The Venetian Betrayal
- First edition cover
- Author: Steve Berry
- Language: English
- Series: Cotton Malone
- Release number: 2
- Genre: Thriller, Spy fiction
- Publisher: Ballantine Books
- Publication date: December 11, 2007
- Publication place: United States
- Media type: Print (Hardcover), Audio, eBook
- Pages: 473 (Hardcover)
- ISBN: 978-0-345-48577-9
- Preceded by: The Alexandria Link
- Followed by: The Charlemagne Pursuit

= The Venetian Betrayal =

2007 thriller novel by Steve Berry

The Venetian Betrayal is a thriller novel by Steve Berry, first published in December 2007. It was Berry's third book in Cotton Malone series, featuring former U.S. Justice Department operative Cotton Malone. It was preceded by The Alexandria Link, and was followed by The Charlemagne Pursuit.

Random House Audio released an audiobook simultaneously with the hardcover copy, narrated by Scott Brick.

==Plot==
In 323 BC Babylon, Alexander the Great executes his physician for failing to save his lover Hephaestion using a mysterious draught, and reveals that he has a fever that could well kill him without it.

Cotton Malone is preparing to meet with his friend Cassiopeia Vitt in Copenhagen when he finds himself in a burning museum, which Cassiopeia saves him from. She and Henrik Thorvaldsen tell Malone that everything relates to elephant medallions commemorating Alexander's India invasion, and that they're planning a way to discover who is behind the thefts of medallions across Europe, though they suspect Irina Zovastina, who is the Supreme Minister of the Central Asian Federation. Zovastina is planning to conquer all of her neighbors and do the reverse of what Alexander did, through the means of biological weapons. But she doesn't own the cure. Pharmaceutical tycoon Enrico Vincenti, head of the Venetian League, provides it to her. He sees the cure as an opportunity to vastly increase his wealth.

Henrik tells Malone that Cassiopeia's dear friend and possible lover was working for Zovastina when she believes Zovastina killed him for what he knew. Stephanie Nelle becomes involved trying to retrieve a medallion for Cassiopeia, but President Danny Daniels and Deputy National Security Adviser Edwin Davis ask her to go after Vincenti. Everyone heads to Venice, where Cassiopeia tries to kill two members of Zovastina's guard, including Viktor Tomas, whose loyalties seem unclear. Zovastina is trying to solve a riddle from Ptolemy to find Alexander's grave and believes the body in St. Mark's Basilica holds the key, negotiating with Monsignor Colin Michener to see it. After a standoff in the basilica, Zovastina takes Cassiopeia captive to guarantee herself safe passage back to Samarkand (her capital), and Michener reveals to Malone and company that he has been acting as a spy for the pope, and Viktor Tomas is an American spy.

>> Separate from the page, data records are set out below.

-- ==== Sys2Proof/Tests/Slice0.lean ====
section
/-! SUPPORT. The model's own tests: the checks of WellFormed refuse ill-formed terms, every constructor's word written out
from R69 decodes to it, the worked examples S1 to S9 and vectors of 95_test_vectors.md run through one step each, edges and
reset, and for each statement with hypotheses a concrete state that meets them. Expected values are the spec's, not the
model's. -/

open Sys2Proof Sys2Proof.Machine

namespace Sys2Proof.Tests

/-! ### Helpers -/

/-- A buffer in memory. -/
def buf (base : Nat) (bytes : List Byte) : Memory :=
  (List.range bytes.length).foldl (fun m j => m.write (base + j) (bytes[j]?.getD 0)) []

/-- The reset machine with a memory and a host that presents one command. -/
def host (c : Command) (m : Memory) : State := { State.reset with program := [c], mem := m }

/-- A property of the next state. -/
def nextWith (p : State → Bool) : Result → Bool
  | .next t => p t
  | _ => false

theorem exists_of_nextWith {p : State → Bool} {r : Result} (h : nextWith p r = true) : ∃ t, r = .next t ∧ p t = true := by
  cases r with
  | next t => exact ⟨t, rfl, h⟩
  | fault f => simp [nextWith] at h
  | refused f => simp [nextWith] at h

/-- One step of the one command answers this response after these accesses. -/
def answers (m : Memory) (c : Command) (r : Response) (a : List Access) : Bool :=
  nextWith (fun t => t.rspValid && t.response == r && t.trace == a) (step (host c m))

/-- One step of the one command answers this response after these accesses and leaves these bytes from `base`. -/
def leaves (m : Memory) (c : Command) (r : Response) (a : List Access) (base : Nat) (bytes : List Byte) : Bool :=
  nextWith (fun t => t.rspValid && t.response == r && t.trace == a &&
    (List.range bytes.length).map (fun j => t.mem.read (base + j)) == bytes && t.mem.wf) (step (host c m))

/-! ### WellFormed refuses ill-formed terms (R5) -/

theorem test_wellFormed_accepts : Instr.wellFormed ⟨4, 5, 6⟩ (.load8Lm 15 63 31) = true := by decide
theorem test_wellFormed_refuses_index : Instr.wellFormed ⟨4, 5, 6⟩ (.load8Lm 16 63 31) = false := by decide
theorem test_wellFormed_refuses_base : Instr.wellFormed ⟨4, 5, 6⟩ (.store8Bl 15 0 64 31) = false := by decide
theorem test_wellFormed_refuses_len : Instr.wellFormed ⟨4, 5, 6⟩ (.store8Bl 15 0 63 32) = false := by decide
theorem test_params_valid : Params.valid ⟨1, 64, 32⟩ = true ∧ Params.valid ⟨0, 32, 32⟩ = false ∧
    Params.valid ⟨32, 65, 32⟩ = false ∧ Params.valid ⟨32, 32, 0⟩ = false := by decide

/-! ### Decoding: every word of R69, with the operand fields of R65 -/

theorem test_decode_NEW :
    decode ⟨0x0001, 3, 0x89ABCDEF, 4096, 8⟩ = .ok (.new1 0x89ABCDEF) ∧
    decode ⟨0x0011, 3, 0x89ABCDEF, 4096, 8⟩ = .ok (.new2 0x89ABCDEF) ∧
    decode ⟨0x0021, 3, 0x89ABCDEF, 4096, 8⟩ = .ok (.new4 0x89ABCDEF) ∧
    decode ⟨0x0031, 3, 0x89ABCDEF, 4096, 8⟩ = .ok (.new8 0x89ABCDEF) ∧
    decode ⟨0x0041, 3, 0x89ABCDEF, 4096, 8⟩ = .ok (.new16 0x89ABCDEF) ∧
    decode ⟨0x0051, 3, 0x89ABCDEF, 4096, 8⟩ = .ok (.new24 0x89ABCDEF) ∧
    decode ⟨0x0061, 3, 0x89ABCDEF, 4096, 8⟩ = .ok (.new32 0x89ABCDEF) := by decide

theorem test_decode_FROM_U32 :
    decode ⟨0x0002, 3, 0x89ABCDEF, 4096, 8⟩ = .ok (.fromU32w1 0x89ABCDEF) ∧
    decode ⟨0x0012, 3, 0x89ABCDEF, 4096, 8⟩ = .ok (.fromU32w2 0x89ABCDEF) ∧
    decode ⟨0x0022, 3, 0x89ABCDEF, 4096, 8⟩ = .ok (.fromU32w4 0x89ABCDEF) ∧
    decode ⟨0x0032, 3, 0x89ABCDEF, 4096, 8⟩ = .ok (.fromU32w8 0x89ABCDEF) ∧
    decode ⟨0x0042, 3, 0x89ABCDEF, 4096, 8⟩ = .ok (.fromU32w16 0x89ABCDEF) ∧
    decode ⟨0x0052, 3, 0x89ABCDEF, 4096, 8⟩ = .ok (.fromU32w24 0x89ABCDEF) ∧
    decode ⟨0x0062, 3, 0x89ABCDEF, 4096, 8⟩ = .ok (.fromU32w32 0x89ABCDEF) := by decide

theorem test_decode_INTO_INNER :
    decode ⟨0x0003, 3, 0x89ABCDEF, 4096, 8⟩ = .ok (.intoInner1 0x89ABCDEF) ∧
    decode ⟨0x0013, 3, 0x89ABCDEF, 4096, 8⟩ = .ok (.intoInner2 0x89ABCDEF) ∧
    decode ⟨0x0023, 3, 0x89ABCDEF, 4096, 8⟩ = .ok (.intoInner4 0x89ABCDEF) ∧
    decode ⟨0x0033, 3, 0x89ABCDEF, 4096, 8⟩ = .ok (.intoInner8 0x89ABCDEF) ∧
    decode ⟨0x0043, 3, 0x89ABCDEF, 4096, 8⟩ = .ok (.intoInner16 0x89ABCDEF) ∧
    decode ⟨0x0053, 3, 0x89ABCDEF, 4096, 8⟩ = .ok (.intoInner24 0x89ABCDEF) ∧
    decode ⟨0x0063, 3, 0x89ABCDEF, 4096, 8⟩ = .ok (.intoInner32 0x89ABCDEF) := by decide

theorem test_decode_LOAD_LM :
    decode ⟨0x0004, 3, 0x89ABCDEF, 4096, 8⟩ = .ok (.load1Lm 3 4096 8) ∧
    decode ⟨0x0014, 3, 0x89ABCDEF, 4096, 8⟩ = .ok (.load2Lm 3 4096 8) ∧
    decode ⟨0x0024, 3, 0x89ABCDEF, 4096, 8⟩ = .ok (.load4Lm 3 4096 8) ∧
    decode ⟨0x0034, 3, 0x89ABCDEF, 4096, 8⟩ = .ok (.load8Lm 3 4096 8) ∧
    decode ⟨0x0044, 3, 0x89ABCDEF, 4096, 8⟩ = .ok (.load16Lm 3 4096 8) ∧
    decode ⟨0x0054, 3, 0x89ABCDEF, 4096, 8⟩ = .ok (.load24Lm 3 4096 8) ∧
    decode ⟨0x0064, 3, 0x89ABCDEF, 4096, 8⟩ = .ok (.load32Lm 3 4096 8) := by decide

theorem test_decode_LOAD_BL :
    decode ⟨0x0084, 3, 0x89ABCDEF, 4096, 8⟩ = .ok (.load1Bl 3 4096 8) ∧
    decode ⟨0x0094, 3, 0x89ABCDEF, 4096, 8⟩ = .ok (.load2Bl 3 4096 8) ∧
    decode ⟨0x00A4, 3, 0x89ABCDEF, 4096, 8⟩ = .ok (.load4Bl 3 4096 8) ∧
    decode ⟨0x00B4, 3, 0x89ABCDEF, 4096, 8⟩ = .ok (.load8Bl 3 4096 8) ∧
    decode ⟨0x00C4, 3, 0x89ABCDEF, 4096, 8⟩ = .ok (.load16Bl 3 4096 8) ∧
    decode ⟨0x00D4, 3, 0x89ABCDEF, 4096, 8⟩ = .ok (.load24Bl 3 4096 8) ∧
    decode ⟨0x00E4, 3, 0x89ABCDEF, 4096, 8⟩ = .ok (.load32Bl 3 4096 8) := by decide

theorem test_decode_STORE_LM :
    decode ⟨0x0005, 3, 0x89ABCDEF, 4096, 8⟩ = .ok (.store1Lm 3 0x89ABCDEF 4096 8) ∧
    decode ⟨0x0015, 3, 0x89ABCDEF, 4096, 8⟩ = .ok (.store2Lm 3 0x89ABCDEF 4096 8) ∧
    decode ⟨0x0025, 3, 0x89ABCDEF, 4096, 8⟩ = .ok (.store4Lm 3 0x89ABCDEF 4096 8) ∧
    decode ⟨0x0035, 3, 0x89ABCDEF, 4096, 8⟩ = .ok (.store8Lm 3 0x89ABCDEF 4096 8) ∧
    decode ⟨0x0045, 3, 0x89ABCDEF, 4096, 8⟩ = .ok (.store16Lm 3 0x89ABCDEF 4096 8) ∧
    decode ⟨0x0055, 3, 0x89ABCDEF, 4096, 8⟩ = .ok (.store24Lm 3 0x89ABCDEF 4096 8) ∧
    decode ⟨0x0065, 3, 0x89ABCDEF, 4096, 8⟩ = .ok (.store32Lm 3 0x89ABCDEF 4096 8) := by decide

theorem test_decode_STORE_BL :
    decode ⟨0x0085, 3, 0x89ABCDEF, 4096, 8⟩ = .ok (.store1Bl 3 0x89ABCDEF 4096 8) ∧
    decode ⟨0x0095, 3, 0x89ABCDEF, 4096, 8⟩ = .ok (.store2Bl 3 0x89ABCDEF 4096 8) ∧
    decode ⟨0x00A5, 3, 0x89ABCDEF, 4096, 8⟩ = .ok (.store4Bl 3 0x89ABCDEF 4096 8) ∧
    decode ⟨0x00B5, 3, 0x89ABCDEF, 4096, 8⟩ = .ok (.store8Bl 3 0x89ABCDEF 4096 8) ∧
    decode ⟨0x00C5, 3, 0x89ABCDEF, 4096, 8⟩ = .ok (.store16Bl 3 0x89ABCDEF 4096 8) ∧
    decode ⟨0x00D5, 3, 0x89ABCDEF, 4096, 8⟩ = .ok (.store24Bl 3 0x89ABCDEF 4096 8) ∧
    decode ⟨0x00E5, 3, 0x89ABCDEF, 4096, 8⟩ = .ok (.store32Bl 3 0x89ABCDEF 4096 8) := by decide

theorem test_decode_TO_LE_BYTES :
    decode ⟨0x0006, 3, 0x89ABCDEF, 4096, 8⟩ = .ok (.toLeBytes1 0x89ABCDEF) ∧
    decode ⟨0x0016, 3, 0x89ABCDEF, 4096, 8⟩ = .ok (.toLeBytes2 0x89ABCDEF) ∧
    decode ⟨0x0026, 3, 0x89ABCDEF, 4096, 8⟩ = .ok (.toLeBytes4 0x89ABCDEF) ∧
    decode ⟨0x0036, 3, 0x89ABCDEF, 4096, 8⟩ = .ok (.toLeBytes8 0x89ABCDEF) ∧
    decode ⟨0x0046, 3, 0x89ABCDEF, 4096, 8⟩ = .ok (.toLeBytes16 0x89ABCDEF) ∧
    decode ⟨0x0056, 3, 0x89ABCDEF, 4096, 8⟩ = .ok (.toLeBytes24 0x89ABCDEF) ∧
    decode ⟨0x0066, 3, 0x89ABCDEF, 4096, 8⟩ = .ok (.toLeBytes32 0x89ABCDEF) := by decide

theorem test_decode_TO_BE_BYTES :
    decode ⟨0x0007, 3, 0x89ABCDEF, 4096, 8⟩ = .ok (.toBeBytes1 0x89ABCDEF) ∧
    decode ⟨0x0017, 3, 0x89ABCDEF, 4096, 8⟩ = .ok (.toBeBytes2 0x89ABCDEF) ∧
    decode ⟨0x0027, 3, 0x89ABCDEF, 4096, 8⟩ = .ok (.toBeBytes4 0x89ABCDEF) ∧
    decode ⟨0x0037, 3, 0x89ABCDEF, 4096, 8⟩ = .ok (.toBeBytes8 0x89ABCDEF) ∧
    decode ⟨0x0047, 3, 0x89ABCDEF, 4096, 8⟩ = .ok (.toBeBytes16 0x89ABCDEF) ∧
    decode ⟨0x0057, 3, 0x89ABCDEF, 4096, 8⟩ = .ok (.toBeBytes24 0x89ABCDEF) ∧
    decode ⟨0x0067, 3, 0x89ABCDEF, 4096, 8⟩ = .ok (.toBeBytes32 0x89ABCDEF) := by decide

theorem test_decode_refuses :
    decode ⟨0x0000, 0, 0, 0, 0⟩ = .error .noOperation ∧ decode ⟨0x0008, 0, 0, 0, 0⟩ = .error .noOperation ∧
    decode ⟨0x000F, 0, 0, 0, 0⟩ = .error .noOperation ∧ decode ⟨0x0074, 0, 0, 0x1000, 8⟩ = .error .noWidth ∧
    decode ⟨0x00F5, 0, 0, 0, 0⟩ = .error .noWidth ∧ decode ⟨0x00A3, 0, 0, 0, 0⟩ = .error .orderOnValueOperation ∧
    decode ⟨0x00D6, 0, 0, 0, 0⟩ = .error .orderOnValueOperation ∧ decode ⟨0x00E7, 0, 0, 0, 0⟩ = .error .orderOnValueOperation ∧
    decode ⟨0x8025, 0, 0, 0, 0⟩ = .error .reservedBits ∧ decode ⟨0xFF01, 0, 0, 0, 0⟩ = .error .reservedBits := by decide

theorem test_table_words : decodeTableWord 16 0x00E5 = some (.store32Bl 0 0 0 0) ∧ decodeTableWord 16 0x0081 = none := by
  decide

theorem test_fetch_runs :
    nextWith (fun t => t.response == ⟨.ok, 0, 1⟩) (step (State.reset.withFetchWord 16 0x0006)) = true ∧
    nextWith (fun t => t.response == ⟨.empty, 0, 0⟩) (step (State.reset.withFetchWord 16 0x0004)) = true ∧
    nextWith (fun t => t.response == ⟨.outOfBounds, 0, 0⟩) (step (State.reset.withFetchWord 16 0x0005)) = true := by decide

theorem test_text : Instr.text (.store4Lm 3 0xF 4096 2) = "STORE.4.LM [4096, 2], 3, 15" ∧
    Response.text (.toBeBytes16 0x1234) ⟨.ok, 0x3412, 2⟩ = "-> OK 13330 2" ∧
    Response.text (.load4Lm 4 0 2) ⟨.empty, 0, 0⟩ = "-> EMPTY" := by decide

/-! ### The source's worked examples S1 to S9 (95_test_vectors.md, section 1) -/

theorem test_source_4bit : ((List.range 4).map (fun i =>
    nextWith (fun t => t.response == ⟨.ok, [0x1, 0x2, 0x4, 0xF][i]?.getD 0, 0⟩)
      (step (host ⟨0x0024, i, 0, 0x1000, 2⟩ (buf 0x1000 [0x12, 0x4F])))) = [true, true, true, true]) := by decide

theorem test_source_24bit : answers (buf 0x1000 [0x11, 0x22, 0x33]) ⟨0x00D4, 0, 0, 0x1000, 3⟩ ⟨.ok, 0x112233, 0⟩
    [.read 0x1000, .read 0x1001, .read 0x1002] = true ∧
    answers [] ⟨0x0053, 0, 0x112233, 0, 0⟩ ⟨.ok, 0x112233, 0⟩ [] = true := by decide

theorem test_source_masks : answers [] ⟨0x0001, 0, 0xFF, 0, 0⟩ ⟨.ok, 0x1, 0⟩ [] = true ∧
    answers [] ⟨0x0011, 0, 0xFF, 0, 0⟩ ⟨.ok, 0x3, 0⟩ [] = true ∧ answers [] ⟨0x0021, 0, 0xFF, 0, 0⟩ ⟨.ok, 0xF, 0⟩ [] = true ∧
    answers [] ⟨0x0051, 0, 0xFFFFFFFF, 0, 0⟩ ⟨.ok, 0xFFFFFF, 0⟩ [] = true := by decide

/-! ### Vectors of 95_test_vectors.md, section 2 -/

/-- The buffer of section 2.3. -/
def loadBuf : Memory := buf 0x1000 [0xA3, 0x1C, 0x5E, 0xF0, 0x07, 0x81, 0x6D, 0xB2]

/-- The buffer of section 2.4. -/
def storeBuf : Memory := buf 0x2000 [0xFF, 0x00, 0xA5, 0x3C]

theorem test_vectors_NEW :
    answers [] ⟨0x0001, 7, 0x89ABCDE6, 8, 9⟩ ⟨.ok, 0x0, 0⟩ [] = true ∧
    answers [] ⟨0x0011, 7, 0x89ABCDE6, 8, 9⟩ ⟨.ok, 0x2, 0⟩ [] = true ∧
    answers [] ⟨0x0021, 7, 0x89ABCDE6, 8, 9⟩ ⟨.ok, 0x6, 0⟩ [] = true ∧
    answers [] ⟨0x0031, 7, 0x89ABCDE6, 8, 9⟩ ⟨.ok, 0xE6, 0⟩ [] = true ∧
    answers [] ⟨0x0041, 7, 0x89ABCDE6, 8, 9⟩ ⟨.ok, 0xCDE6, 0⟩ [] = true ∧
    answers [] ⟨0x0051, 7, 0x89ABCDE6, 8, 9⟩ ⟨.ok, 0xABCDE6, 0⟩ [] = true ∧
    answers [] ⟨0x0061, 7, 0x89ABCDE6, 8, 9⟩ ⟨.ok, 0x89ABCDE6, 0⟩ [] = true := by decide

theorem test_vectors_FROM_U32 :
    answers [] ⟨0x0002, 7, 0x89ABCDE6, 8, 9⟩ ⟨.ok, 0x0, 0⟩ [] = true ∧
    answers [] ⟨0x0012, 7, 0x89ABCDE6, 8, 9⟩ ⟨.ok, 0x2, 0⟩ [] = true ∧
    answers [] ⟨0x0022, 7, 0x89ABCDE6, 8, 9⟩ ⟨.ok, 0x6, 0⟩ [] = true ∧
    answers [] ⟨0x0032, 7, 0x89ABCDE6, 8, 9⟩ ⟨.ok, 0xE6, 0⟩ [] = true ∧
    answers [] ⟨0x0042, 7, 0x89ABCDE6, 8, 9⟩ ⟨.ok, 0xCDE6, 0⟩ [] = true ∧
    answers [] ⟨0x0052, 7, 0x89ABCDE6, 8, 9⟩ ⟨.ok, 0xABCDE6, 0⟩ [] = true ∧
    answers [] ⟨0x0062, 7, 0x89ABCDE6, 8, 9⟩ ⟨.ok, 0x89ABCDE6, 0⟩ [] = true := by decide

theorem test_vectors_INTO_INNER :
    answers [] ⟨0x0003, 7, 0x89ABCDE6, 8, 9⟩ ⟨.ok, 0x0, 0⟩ [] = true ∧
    answers [] ⟨0x0013, 7, 0x89ABCDE6, 8, 9⟩ ⟨.ok, 0x2, 0⟩ [] = true ∧
    answers [] ⟨0x0023, 7, 0x89ABCDE6, 8, 9⟩ ⟨.ok, 0x6, 0⟩ [] = true ∧
    answers [] ⟨0x0033, 7, 0x89ABCDE6, 8, 9⟩ ⟨.ok, 0xE6, 0⟩ [] = true ∧
    answers [] ⟨0x0043, 7, 0x89ABCDE6, 8, 9⟩ ⟨.ok, 0xCDE6, 0⟩ [] = true ∧
    answers [] ⟨0x0053, 7, 0x89ABCDE6, 8, 9⟩ ⟨.ok, 0xABCDE6, 0⟩ [] = true ∧
    answers [] ⟨0x0063, 7, 0x89ABCDE6, 8, 9⟩ ⟨.ok, 0x89ABCDE6, 0⟩ [] = true := by decide

theorem test_vectors_LOAD_LM :
    answers loadBuf ⟨0x0004, 63, 0xFFFFFFFF, 0x1000, 8⟩ ⟨.ok, 0x0, 0⟩ [.read 0x1007] = true ∧
    answers loadBuf ⟨0x0014, 31, 0xFFFFFFFF, 0x1000, 8⟩ ⟨.ok, 0x2, 0⟩ [.read 0x1007] = true ∧
    answers loadBuf ⟨0x0024, 15, 0xFFFFFFFF, 0x1000, 8⟩ ⟨.ok, 0x2, 0⟩ [.read 0x1007] = true ∧
    answers loadBuf ⟨0x0034, 7, 0xFFFFFFFF, 0x1000, 8⟩ ⟨.ok, 0xB2, 0⟩ [.read 0x1007] = true ∧
    answers loadBuf ⟨0x0044, 3, 0xFFFFFFFF, 0x1000, 8⟩ ⟨.ok, 0xB26D, 0⟩ [.read 0x1006, .read 0x1007] = true ∧
    answers loadBuf ⟨0x0054, 1, 0xFFFFFFFF, 0x1000, 8⟩ ⟨.ok, 0x8107F0, 0⟩ [.read 0x1003, .read 0x1004, .read 0x1005] = true ∧
    answers loadBuf ⟨0x0064, 1, 0xFFFFFFFF, 0x1000, 8⟩ ⟨.ok, 0xB26D8107, 0⟩ [.read 0x1004, .read 0x1005, .read 0x1006, .read 0x1007] = true := by decide

theorem test_vectors_LOAD_BL :
    answers loadBuf ⟨0x0084, 63, 0xFFFFFFFF, 0x1000, 8⟩ ⟨.ok, 0x1, 0⟩ [.read 0x1007] = true ∧
    answers loadBuf ⟨0x0094, 31, 0xFFFFFFFF, 0x1000, 8⟩ ⟨.ok, 0x2, 0⟩ [.read 0x1007] = true ∧
    answers loadBuf ⟨0x00A4, 15, 0xFFFFFFFF, 0x1000, 8⟩ ⟨.ok, 0xB, 0⟩ [.read 0x1007] = true ∧
    answers loadBuf ⟨0x00B4, 7, 0xFFFFFFFF, 0x1000, 8⟩ ⟨.ok, 0xB2, 0⟩ [.read 0x1007] = true ∧
    answers loadBuf ⟨0x00C4, 3, 0xFFFFFFFF, 0x1000, 8⟩ ⟨.ok, 0x6DB2, 0⟩ [.read 0x1006, .read 0x1007] = true ∧
    answers loadBuf ⟨0x00D4, 1, 0xFFFFFFFF, 0x1000, 8⟩ ⟨.ok, 0xF00781, 0⟩ [.read 0x1003, .read 0x1004, .read 0x1005] = true ∧
    answers loadBuf ⟨0x00E4, 1, 0xFFFFFFFF, 0x1000, 8⟩ ⟨.ok, 0x7816DB2, 0⟩ [.read 0x1004, .read 0x1005, .read 0x1006, .read 0x1007] = true := by decide

theorem test_vectors_STORE_LM :
    leaves storeBuf ⟨0x0005, 31, 0x1, 0x2000, 4⟩ ⟨.ok, 0, 0⟩ [.read 0x2003, .write 0x2003 0x3D] 0x2000 [0xFF, 0x00, 0xA5, 0x3D] = true ∧
    leaves storeBuf ⟨0x0015, 9, 0xFD, 0x2000, 4⟩ ⟨.ok, 0, 0⟩ [.read 0x2002, .write 0x2002 0x95] 0x2000 [0xFF, 0x00, 0x95, 0x3C] = true ∧
    leaves storeBuf ⟨0x0025, 5, 0xF0, 0x2000, 4⟩ ⟨.ok, 0, 0⟩ [.read 0x2002, .write 0x2002 0xA0] 0x2000 [0xFF, 0x00, 0xA0, 0x3C] = true ∧
    leaves storeBuf ⟨0x0035, 3, 0x1FF, 0x2000, 4⟩ ⟨.ok, 0, 0⟩ [.write 0x2003 0xFF] 0x2000 [0xFF, 0x00, 0xA5, 0xFF] = true ∧
    leaves storeBuf ⟨0x0045, 1, 0x12345678, 0x2000, 4⟩ ⟨.ok, 0, 0⟩ [.write 0x2002 0x78, .write 0x2003 0x56] 0x2000 [0xFF, 0x00, 0x78, 0x56] = true ∧
    leaves storeBuf ⟨0x0055, 0, 0xAB445566, 0x2000, 4⟩ ⟨.ok, 0, 0⟩ [.write 0x2000 0x66, .write 0x2001 0x55, .write 0x2002 0x44] 0x2000 [0x66, 0x55, 0x44, 0x3C] = true ∧
    leaves storeBuf ⟨0x0065, 0, 0xDEADBEEF, 0x2000, 4⟩ ⟨.ok, 0, 0⟩ [.write 0x2000 0xEF, .write 0x2001 0xBE, .write 0x2002 0xAD, .write 0x2003 0xDE] 0x2000 [0xEF, 0xBE, 0xAD, 0xDE] = true := by decide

Vincenti reveals to his chief scientist that the cure for Zovastina's viruses is the cure for AIDS, and kidnaps her lesbian lover, who is dying of AIDS, to be his weapon against her. In Samarkand, Zovastina prepares to execute Cassiopeia, but Malone and Viktor save her, even while Stephanie and Henrik find Cassiopeia's friend, Ely Lund, who is not dead after all. Everyone ends up at Vincenti's Asian estate, where a mountain contains the draught/cure and the entrance to Alexander's tomb. Zovastina kills Vincenti, and thought Viktor is shown to have told her about his spying for America, he gives Cassiopeia the control to blow up Zovastina's helicopter, which she does. A month later, Cassiopeia shows up in Copenhagen to visit Malone, which signals the start of a deeper relationship.